• What to produce
I need the lines below from the one with "the vectors of" down to the one with "namespace Sys2Proof.Tests" reproduced exactly, both ends included, and nothing else.

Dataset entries
- Opening Delimiter -

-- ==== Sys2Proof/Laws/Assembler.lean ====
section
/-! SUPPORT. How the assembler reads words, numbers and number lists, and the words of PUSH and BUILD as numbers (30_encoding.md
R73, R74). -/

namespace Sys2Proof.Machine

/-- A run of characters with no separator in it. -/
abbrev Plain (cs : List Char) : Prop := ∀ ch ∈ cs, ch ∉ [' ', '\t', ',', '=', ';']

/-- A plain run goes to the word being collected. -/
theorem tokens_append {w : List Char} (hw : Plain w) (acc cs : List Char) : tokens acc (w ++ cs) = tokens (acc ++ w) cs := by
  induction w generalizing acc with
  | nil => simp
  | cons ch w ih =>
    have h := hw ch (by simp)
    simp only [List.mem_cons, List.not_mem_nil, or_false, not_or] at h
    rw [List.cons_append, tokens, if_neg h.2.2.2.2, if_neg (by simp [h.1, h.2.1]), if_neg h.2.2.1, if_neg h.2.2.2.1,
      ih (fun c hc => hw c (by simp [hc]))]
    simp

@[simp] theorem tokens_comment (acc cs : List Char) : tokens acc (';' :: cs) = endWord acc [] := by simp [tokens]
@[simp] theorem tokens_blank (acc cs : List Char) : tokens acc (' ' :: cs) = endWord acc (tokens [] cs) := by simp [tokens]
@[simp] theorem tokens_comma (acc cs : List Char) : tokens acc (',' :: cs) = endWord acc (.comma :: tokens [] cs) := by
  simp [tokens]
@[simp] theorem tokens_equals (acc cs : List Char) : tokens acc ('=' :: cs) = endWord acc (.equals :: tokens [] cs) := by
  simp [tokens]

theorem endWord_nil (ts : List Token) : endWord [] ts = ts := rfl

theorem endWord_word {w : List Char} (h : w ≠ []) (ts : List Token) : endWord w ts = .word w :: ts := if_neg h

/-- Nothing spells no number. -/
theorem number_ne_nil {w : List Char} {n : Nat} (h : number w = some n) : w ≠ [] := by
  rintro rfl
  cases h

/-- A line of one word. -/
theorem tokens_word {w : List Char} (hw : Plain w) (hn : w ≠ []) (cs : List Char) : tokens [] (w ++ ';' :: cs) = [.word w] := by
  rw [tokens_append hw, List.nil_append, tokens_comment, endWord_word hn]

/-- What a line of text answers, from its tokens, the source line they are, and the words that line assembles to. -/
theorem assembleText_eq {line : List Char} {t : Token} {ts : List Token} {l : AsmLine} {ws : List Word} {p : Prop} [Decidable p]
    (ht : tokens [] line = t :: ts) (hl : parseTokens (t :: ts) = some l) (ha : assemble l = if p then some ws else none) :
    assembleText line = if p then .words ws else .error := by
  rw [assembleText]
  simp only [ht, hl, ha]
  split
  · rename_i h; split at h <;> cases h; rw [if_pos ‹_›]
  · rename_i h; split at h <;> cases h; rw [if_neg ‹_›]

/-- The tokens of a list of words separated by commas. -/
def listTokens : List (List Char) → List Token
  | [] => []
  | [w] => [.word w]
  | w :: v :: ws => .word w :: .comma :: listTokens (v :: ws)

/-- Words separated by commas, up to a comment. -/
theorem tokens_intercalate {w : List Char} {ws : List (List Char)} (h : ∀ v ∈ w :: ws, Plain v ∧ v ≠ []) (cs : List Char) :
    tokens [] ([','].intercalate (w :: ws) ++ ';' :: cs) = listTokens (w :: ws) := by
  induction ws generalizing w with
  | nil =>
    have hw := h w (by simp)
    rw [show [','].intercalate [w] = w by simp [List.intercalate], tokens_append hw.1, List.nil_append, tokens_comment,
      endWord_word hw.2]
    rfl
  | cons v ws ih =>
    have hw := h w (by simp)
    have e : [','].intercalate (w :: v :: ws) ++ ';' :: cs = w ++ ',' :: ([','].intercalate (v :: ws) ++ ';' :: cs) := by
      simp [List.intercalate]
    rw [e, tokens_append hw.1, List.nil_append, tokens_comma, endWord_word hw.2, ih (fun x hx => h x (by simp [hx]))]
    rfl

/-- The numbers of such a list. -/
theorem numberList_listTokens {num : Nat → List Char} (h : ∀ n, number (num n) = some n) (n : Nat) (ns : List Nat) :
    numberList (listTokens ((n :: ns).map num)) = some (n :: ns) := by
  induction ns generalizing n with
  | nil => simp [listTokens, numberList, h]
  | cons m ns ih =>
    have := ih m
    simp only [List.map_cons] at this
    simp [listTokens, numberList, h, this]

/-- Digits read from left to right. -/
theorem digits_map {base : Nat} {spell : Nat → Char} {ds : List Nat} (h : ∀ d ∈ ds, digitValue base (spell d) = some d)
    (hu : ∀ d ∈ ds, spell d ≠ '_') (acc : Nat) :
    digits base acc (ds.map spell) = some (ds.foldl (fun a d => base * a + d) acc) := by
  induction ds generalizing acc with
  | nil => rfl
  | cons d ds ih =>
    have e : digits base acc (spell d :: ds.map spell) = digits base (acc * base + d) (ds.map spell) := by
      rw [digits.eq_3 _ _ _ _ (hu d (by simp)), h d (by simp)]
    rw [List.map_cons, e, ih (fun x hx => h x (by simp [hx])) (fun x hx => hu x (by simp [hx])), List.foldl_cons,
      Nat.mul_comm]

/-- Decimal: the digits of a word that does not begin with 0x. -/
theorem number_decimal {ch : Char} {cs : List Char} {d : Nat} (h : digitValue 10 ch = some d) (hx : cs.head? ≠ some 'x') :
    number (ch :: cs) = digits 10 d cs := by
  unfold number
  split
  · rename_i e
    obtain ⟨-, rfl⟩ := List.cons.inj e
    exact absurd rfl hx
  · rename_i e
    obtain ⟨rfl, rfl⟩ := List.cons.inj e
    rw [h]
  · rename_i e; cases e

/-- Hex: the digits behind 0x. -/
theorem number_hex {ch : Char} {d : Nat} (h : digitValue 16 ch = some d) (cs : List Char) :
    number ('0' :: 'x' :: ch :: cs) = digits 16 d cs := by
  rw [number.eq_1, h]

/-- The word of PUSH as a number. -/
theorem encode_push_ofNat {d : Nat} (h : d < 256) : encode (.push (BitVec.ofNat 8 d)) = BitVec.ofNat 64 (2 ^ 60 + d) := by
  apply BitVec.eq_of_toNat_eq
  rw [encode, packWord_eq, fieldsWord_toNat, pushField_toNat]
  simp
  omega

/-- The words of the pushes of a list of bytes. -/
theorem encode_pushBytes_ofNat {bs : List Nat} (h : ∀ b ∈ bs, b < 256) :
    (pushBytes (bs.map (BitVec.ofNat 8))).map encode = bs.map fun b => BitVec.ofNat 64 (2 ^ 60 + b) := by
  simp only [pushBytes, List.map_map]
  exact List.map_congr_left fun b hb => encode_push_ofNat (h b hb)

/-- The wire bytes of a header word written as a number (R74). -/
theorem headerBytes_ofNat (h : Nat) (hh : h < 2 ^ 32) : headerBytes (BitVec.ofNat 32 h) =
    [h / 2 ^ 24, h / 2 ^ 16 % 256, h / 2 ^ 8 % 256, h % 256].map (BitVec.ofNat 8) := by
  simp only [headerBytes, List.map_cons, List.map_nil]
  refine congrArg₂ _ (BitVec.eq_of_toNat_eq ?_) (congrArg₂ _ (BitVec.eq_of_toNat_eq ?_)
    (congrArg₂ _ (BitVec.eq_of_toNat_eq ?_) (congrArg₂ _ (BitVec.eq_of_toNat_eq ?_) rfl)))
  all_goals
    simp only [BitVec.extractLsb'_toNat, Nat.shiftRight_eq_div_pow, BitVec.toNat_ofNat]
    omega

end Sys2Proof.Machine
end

- Closing Delimiter -
- Opening Delimiter -

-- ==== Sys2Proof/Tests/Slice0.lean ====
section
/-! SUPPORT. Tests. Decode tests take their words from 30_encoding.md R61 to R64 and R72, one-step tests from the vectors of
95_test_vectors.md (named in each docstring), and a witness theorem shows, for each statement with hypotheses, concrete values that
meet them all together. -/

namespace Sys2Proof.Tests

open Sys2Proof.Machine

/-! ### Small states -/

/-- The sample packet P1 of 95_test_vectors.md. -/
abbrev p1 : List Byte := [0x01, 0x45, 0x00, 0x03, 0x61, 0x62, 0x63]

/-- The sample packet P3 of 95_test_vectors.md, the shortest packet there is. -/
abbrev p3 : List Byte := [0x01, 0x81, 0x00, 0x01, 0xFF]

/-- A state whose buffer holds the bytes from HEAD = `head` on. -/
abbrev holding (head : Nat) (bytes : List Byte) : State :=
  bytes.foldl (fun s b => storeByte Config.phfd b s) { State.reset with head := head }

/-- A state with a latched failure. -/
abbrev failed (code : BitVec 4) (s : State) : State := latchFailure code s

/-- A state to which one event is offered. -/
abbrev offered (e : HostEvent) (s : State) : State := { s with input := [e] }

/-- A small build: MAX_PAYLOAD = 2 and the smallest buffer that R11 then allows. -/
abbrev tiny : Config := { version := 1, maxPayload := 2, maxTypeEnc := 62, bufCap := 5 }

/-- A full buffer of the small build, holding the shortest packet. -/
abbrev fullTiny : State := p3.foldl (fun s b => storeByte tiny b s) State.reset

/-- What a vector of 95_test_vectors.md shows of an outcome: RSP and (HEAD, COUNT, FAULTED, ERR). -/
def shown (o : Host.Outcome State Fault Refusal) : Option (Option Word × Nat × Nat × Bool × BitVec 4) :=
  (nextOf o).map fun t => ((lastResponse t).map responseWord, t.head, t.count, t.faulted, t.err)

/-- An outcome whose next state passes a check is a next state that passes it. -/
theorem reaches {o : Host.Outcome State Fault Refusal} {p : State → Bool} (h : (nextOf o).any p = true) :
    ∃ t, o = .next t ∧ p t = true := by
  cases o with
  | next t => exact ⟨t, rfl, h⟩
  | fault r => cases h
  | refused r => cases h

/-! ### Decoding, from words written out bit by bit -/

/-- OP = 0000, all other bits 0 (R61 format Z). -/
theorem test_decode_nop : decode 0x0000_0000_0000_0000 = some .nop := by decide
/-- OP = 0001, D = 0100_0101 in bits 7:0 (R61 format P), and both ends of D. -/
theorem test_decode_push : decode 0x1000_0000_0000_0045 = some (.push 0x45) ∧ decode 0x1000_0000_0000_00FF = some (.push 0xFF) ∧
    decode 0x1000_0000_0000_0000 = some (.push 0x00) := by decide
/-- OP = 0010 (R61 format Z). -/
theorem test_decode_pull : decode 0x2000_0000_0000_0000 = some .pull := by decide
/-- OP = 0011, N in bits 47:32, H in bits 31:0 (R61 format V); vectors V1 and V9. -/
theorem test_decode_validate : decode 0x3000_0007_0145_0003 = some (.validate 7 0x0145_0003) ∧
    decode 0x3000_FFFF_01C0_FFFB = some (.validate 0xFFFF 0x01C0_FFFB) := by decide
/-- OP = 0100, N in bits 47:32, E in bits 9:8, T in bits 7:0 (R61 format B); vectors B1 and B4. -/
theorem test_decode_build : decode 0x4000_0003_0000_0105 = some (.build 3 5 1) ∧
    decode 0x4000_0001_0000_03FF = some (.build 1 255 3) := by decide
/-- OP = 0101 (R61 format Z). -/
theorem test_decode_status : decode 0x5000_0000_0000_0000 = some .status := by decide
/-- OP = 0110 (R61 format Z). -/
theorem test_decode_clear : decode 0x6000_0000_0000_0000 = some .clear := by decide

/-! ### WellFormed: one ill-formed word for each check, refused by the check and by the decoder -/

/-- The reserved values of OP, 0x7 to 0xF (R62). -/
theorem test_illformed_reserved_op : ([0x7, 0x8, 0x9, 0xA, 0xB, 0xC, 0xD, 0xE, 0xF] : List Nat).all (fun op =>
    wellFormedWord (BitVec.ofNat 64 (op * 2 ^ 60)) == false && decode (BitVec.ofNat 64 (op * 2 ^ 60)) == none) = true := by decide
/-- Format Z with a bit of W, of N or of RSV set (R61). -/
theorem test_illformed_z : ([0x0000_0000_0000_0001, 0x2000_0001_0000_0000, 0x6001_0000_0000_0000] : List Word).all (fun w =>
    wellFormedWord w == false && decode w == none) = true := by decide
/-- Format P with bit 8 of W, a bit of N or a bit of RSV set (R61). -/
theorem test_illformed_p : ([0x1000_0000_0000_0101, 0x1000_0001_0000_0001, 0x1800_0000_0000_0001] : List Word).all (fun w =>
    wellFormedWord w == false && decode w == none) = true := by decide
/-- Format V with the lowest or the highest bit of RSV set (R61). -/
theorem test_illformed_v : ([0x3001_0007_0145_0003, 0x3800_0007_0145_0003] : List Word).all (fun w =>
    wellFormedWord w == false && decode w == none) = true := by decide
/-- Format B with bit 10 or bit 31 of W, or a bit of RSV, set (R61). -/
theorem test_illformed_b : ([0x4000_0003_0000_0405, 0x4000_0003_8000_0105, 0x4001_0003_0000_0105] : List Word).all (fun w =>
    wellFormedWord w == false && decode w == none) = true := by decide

- Closing Delimiter -

• Answer section
/-! SUPPORT. Tests. Decode tests take their words from 30_encoding.md R61 to R64 and R72, one-step tests from the vectors of
95_test_vectors.md (named in each docstring), and a witness theorem shows, for each statement with hypotheses, concrete values that
meet them all together. -/

namespace Sys2Proof.Tests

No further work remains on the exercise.